/-! ## One tick (tables A to C) -/

theorem test_nop : after (one (.nop none) [.u64 7]) = some (1, [.u64 7], none) := by decide
theorem test_nop_argument : after (one (.nop (some (.u64 1))) [.u64 7]) =
    some (1, [.u64 7], err .invalidInstruction) := by decide
theorem test_push_pointer : after (one (.push (some (.pointer 5))) [.u64 7]) =
    some (1, [.u64 7, .pointer 5], none) := by decide
theorem test_push_full : after (capped 1 (.push (some (.u64 5))) [.u64 7]) =
    some (1, [.u64 7], err .stackOverflow) := by decide
theorem test_add_wraps : after (one (.add none) [.u64 4, .u64 18446744073709551615, .u64 1]) =
    some (1, [.u64 4, .u64 0], none) := by decide
theorem test_add_mixed : after (one (.add none) [.u64 1, .pointer 1]) =
    some (1, [], err .invalidOperator) := by decide
theorem test_sub_order : after (one (.sub none) [.u64 3, .u64 5]) =
    some (1, [.u64 18446744073709551614], none) := by decide
theorem test_sub_one_value : after (one (.sub none) [.u64 1]) =
    some (1, [], err .stackUnderflow) := by decide
theorem test_jmp_far : after (one (.jmp (some (.u64 18446744073709551615))) []) =
    some (18446744073709551615, [], none) := by decide
theorem test_jmp_pointer : after (one (.jmp (some (.pointer 7))) [.u64 1]) =
    some (1, [.u64 1], err .invalidInstruction) := by decide
theorem test_jmpIf_taken : after (one (.jmpIf (some (.u64 9))) [.u64 5, .bool true]) =
    some (9, [.u64 5], none) := by decide
theorem test_jmpIf_integer : after (one (.jmpIf (some (.u64 9))) [.u64 1]) =
    some (1, [], err .invalidInstructionArgument) := by decide
theorem test_jmpO : after (one (.jmpO none) [.u64 2, .u64 6]) = some (6, [.u64 2], none) := by decide
theorem test_jmpO_pointer : after (one (.jmpO none) [.pointer 6]) =
    some (1, [], err .invalidInstructionArgument) := by decide
theorem test_jmpIfO_notTaken : after (one (.jmpIfO none) [.bool false, .u64 6]) =
    some (1, [], none) := by decide
theorem test_jmpIfO_one_bool : after (one (.jmpIfO none) [.bool true]) =
    some (1, [], err .stackUnderflow) := by decide

/-! ## The ends of a run (S4, P4, P8) -/

theorem test_end : result { one (.nop none) [.u64 7] with pc := 1 } =
    some (.error { kind := .noMoreInstructions, info := 1 }) := by decide
theorem test_end_unchanged : after { one (.nop none) [.u64 7] with pc := 1 } =
    some (1, [.u64 7], none) := by decide
theorem test_latched_first : result { one (.nop none) [] with pc := 1, fault := err .invalidOperator } =
    some (.error { kind := .invalidOperator, info := 0 }) := by decide
theorem test_latched_runs_nothing :
    after { one (.push (some (.u64 1))) [] with fault := err .stackUnderflow } =
    some (0, [], err .stackUnderflow) := by decide
theorem test_withFetchWord : after (State.reset.withFetchWord 8 0x01) = some (1, [.u64 0], none) := by
  decide
theorem test_withFetchWord_push_bool : after (State.reset.withFetchWord 24 0x010201) =
    some (1, [.bool true], none) := by decide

═══

Show each line of the data that contains the string "jmpIfO".

## [TASK RESPONSE]
theorem test_jmpIfO_notTaken : after (one (.jmpIfO none) [.bool false, .u64 6]) =
theorem test_jmpIfO_one_bool : after (one (.jmpIfO none) [.bool true]) =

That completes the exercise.